Please show all lines of the records that include "getD".

Dataset entries
....

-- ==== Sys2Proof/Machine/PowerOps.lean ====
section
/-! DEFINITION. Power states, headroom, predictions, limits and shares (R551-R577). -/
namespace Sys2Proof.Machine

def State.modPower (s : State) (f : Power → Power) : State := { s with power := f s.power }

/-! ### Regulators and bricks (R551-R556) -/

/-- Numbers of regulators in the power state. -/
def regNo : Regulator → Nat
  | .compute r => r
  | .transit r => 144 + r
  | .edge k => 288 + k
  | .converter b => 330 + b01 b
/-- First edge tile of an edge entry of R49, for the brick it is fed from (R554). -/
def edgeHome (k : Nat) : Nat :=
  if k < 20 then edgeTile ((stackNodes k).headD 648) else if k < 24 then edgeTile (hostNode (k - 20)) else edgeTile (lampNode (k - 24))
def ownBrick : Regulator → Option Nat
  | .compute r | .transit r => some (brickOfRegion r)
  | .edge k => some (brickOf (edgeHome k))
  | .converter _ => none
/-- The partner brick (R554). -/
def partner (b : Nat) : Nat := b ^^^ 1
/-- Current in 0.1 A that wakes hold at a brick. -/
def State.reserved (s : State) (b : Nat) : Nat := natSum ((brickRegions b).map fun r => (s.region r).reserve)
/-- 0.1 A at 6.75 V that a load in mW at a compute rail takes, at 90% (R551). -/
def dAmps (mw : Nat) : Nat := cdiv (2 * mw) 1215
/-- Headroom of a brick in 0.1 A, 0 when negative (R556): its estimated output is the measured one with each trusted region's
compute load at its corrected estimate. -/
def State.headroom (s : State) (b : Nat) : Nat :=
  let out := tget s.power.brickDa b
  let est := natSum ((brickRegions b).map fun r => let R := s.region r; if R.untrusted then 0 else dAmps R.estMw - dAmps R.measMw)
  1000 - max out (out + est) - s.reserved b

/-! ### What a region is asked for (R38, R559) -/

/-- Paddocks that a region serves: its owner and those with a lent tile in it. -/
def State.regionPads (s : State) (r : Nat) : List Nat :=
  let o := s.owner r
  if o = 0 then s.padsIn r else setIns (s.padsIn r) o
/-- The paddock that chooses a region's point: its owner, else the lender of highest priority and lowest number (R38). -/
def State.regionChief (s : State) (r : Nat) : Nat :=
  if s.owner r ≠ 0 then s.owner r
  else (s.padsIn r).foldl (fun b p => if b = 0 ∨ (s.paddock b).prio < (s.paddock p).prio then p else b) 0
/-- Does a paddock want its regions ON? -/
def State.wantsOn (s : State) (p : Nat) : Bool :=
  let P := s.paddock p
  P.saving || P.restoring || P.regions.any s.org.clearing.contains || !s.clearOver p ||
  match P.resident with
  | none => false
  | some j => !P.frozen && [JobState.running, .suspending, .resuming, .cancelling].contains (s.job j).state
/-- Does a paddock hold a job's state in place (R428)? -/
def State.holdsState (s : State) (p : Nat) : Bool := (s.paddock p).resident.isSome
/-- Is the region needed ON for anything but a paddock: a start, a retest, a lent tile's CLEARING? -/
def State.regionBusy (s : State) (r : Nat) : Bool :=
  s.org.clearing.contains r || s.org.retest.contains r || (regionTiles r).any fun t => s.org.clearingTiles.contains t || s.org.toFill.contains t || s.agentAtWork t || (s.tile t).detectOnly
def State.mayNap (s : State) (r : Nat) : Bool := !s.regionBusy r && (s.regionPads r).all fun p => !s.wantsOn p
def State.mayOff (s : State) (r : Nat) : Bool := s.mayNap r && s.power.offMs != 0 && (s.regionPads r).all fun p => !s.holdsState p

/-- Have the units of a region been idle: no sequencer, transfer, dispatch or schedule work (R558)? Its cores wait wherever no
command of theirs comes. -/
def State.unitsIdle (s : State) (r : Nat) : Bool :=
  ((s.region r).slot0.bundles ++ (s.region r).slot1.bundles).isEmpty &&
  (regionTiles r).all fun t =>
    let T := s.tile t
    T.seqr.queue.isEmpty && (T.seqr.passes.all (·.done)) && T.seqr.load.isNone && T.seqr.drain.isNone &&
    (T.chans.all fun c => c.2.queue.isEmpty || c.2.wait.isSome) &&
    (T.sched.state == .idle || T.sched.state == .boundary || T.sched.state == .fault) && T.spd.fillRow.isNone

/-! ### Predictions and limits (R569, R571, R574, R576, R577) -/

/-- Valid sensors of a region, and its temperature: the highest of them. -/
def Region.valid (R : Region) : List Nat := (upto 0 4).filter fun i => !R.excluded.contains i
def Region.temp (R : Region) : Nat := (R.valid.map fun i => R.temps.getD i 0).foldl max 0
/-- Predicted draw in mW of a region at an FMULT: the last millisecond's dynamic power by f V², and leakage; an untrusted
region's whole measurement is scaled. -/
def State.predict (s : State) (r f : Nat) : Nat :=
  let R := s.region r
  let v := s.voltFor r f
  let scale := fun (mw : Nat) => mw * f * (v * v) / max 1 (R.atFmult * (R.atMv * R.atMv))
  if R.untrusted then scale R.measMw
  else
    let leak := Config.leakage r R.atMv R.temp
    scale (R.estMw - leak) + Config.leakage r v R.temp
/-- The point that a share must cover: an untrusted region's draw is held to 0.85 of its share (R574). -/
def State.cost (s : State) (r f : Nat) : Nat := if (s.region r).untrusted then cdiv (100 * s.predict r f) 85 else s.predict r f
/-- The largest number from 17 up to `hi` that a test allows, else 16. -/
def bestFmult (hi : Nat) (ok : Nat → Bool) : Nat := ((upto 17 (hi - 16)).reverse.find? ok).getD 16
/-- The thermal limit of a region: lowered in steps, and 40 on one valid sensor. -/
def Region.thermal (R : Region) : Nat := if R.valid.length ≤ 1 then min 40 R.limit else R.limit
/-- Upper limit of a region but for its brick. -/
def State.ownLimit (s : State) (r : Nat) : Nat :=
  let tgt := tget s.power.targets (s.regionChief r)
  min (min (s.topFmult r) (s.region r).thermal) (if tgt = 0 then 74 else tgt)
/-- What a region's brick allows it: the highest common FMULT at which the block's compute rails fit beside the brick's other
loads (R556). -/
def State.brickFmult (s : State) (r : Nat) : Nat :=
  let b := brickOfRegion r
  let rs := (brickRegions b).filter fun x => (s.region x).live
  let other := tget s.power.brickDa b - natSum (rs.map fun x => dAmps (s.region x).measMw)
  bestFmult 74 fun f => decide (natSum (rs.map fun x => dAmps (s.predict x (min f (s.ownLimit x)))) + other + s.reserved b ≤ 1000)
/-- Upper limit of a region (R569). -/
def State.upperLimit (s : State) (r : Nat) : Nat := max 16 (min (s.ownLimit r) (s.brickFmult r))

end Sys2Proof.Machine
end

....

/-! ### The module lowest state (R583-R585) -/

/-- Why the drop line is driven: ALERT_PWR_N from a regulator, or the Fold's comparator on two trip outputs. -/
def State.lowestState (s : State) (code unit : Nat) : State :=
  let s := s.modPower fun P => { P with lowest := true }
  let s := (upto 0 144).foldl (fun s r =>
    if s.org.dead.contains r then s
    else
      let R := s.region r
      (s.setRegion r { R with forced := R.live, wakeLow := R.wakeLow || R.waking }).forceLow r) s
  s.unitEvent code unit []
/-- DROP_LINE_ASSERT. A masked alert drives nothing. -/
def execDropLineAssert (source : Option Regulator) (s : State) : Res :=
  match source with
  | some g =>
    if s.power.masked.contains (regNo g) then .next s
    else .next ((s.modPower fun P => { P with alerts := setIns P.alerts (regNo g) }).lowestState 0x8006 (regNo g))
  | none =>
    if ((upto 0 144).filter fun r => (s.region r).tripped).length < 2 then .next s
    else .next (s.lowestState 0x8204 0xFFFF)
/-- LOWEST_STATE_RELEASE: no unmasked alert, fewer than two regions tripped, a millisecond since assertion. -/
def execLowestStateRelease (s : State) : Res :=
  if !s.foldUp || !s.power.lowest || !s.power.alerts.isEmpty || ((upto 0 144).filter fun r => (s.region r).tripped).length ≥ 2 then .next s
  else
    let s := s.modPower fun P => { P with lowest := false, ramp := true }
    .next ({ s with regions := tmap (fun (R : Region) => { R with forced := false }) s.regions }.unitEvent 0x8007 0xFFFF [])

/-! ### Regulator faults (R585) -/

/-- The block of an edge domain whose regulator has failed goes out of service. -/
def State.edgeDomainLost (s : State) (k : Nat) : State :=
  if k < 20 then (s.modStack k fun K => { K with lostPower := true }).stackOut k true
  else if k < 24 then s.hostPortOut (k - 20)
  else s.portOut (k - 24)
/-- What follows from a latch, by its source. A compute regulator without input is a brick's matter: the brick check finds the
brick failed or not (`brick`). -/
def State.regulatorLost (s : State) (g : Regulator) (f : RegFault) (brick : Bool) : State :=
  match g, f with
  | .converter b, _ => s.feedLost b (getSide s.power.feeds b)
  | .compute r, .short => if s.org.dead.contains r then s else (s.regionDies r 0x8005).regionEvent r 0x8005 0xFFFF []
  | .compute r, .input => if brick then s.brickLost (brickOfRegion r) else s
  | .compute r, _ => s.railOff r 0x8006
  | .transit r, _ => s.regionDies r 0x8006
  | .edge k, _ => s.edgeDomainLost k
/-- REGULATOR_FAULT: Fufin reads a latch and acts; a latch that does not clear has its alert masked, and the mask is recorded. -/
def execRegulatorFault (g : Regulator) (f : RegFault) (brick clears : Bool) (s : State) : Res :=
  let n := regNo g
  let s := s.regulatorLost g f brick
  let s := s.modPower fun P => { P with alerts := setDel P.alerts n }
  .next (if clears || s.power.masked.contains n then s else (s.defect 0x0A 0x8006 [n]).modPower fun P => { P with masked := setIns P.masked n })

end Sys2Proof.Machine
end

....

Written response:
def Region.temp (R : Region) : Nat := (R.valid.map fun i => R.temps.getD i 0).foldl max 0
def bestFmult (hi : Nat) (ok : Nat → Bool) : Nat := ((upto 17 (hi - 16)).reverse.find? ok).getD 16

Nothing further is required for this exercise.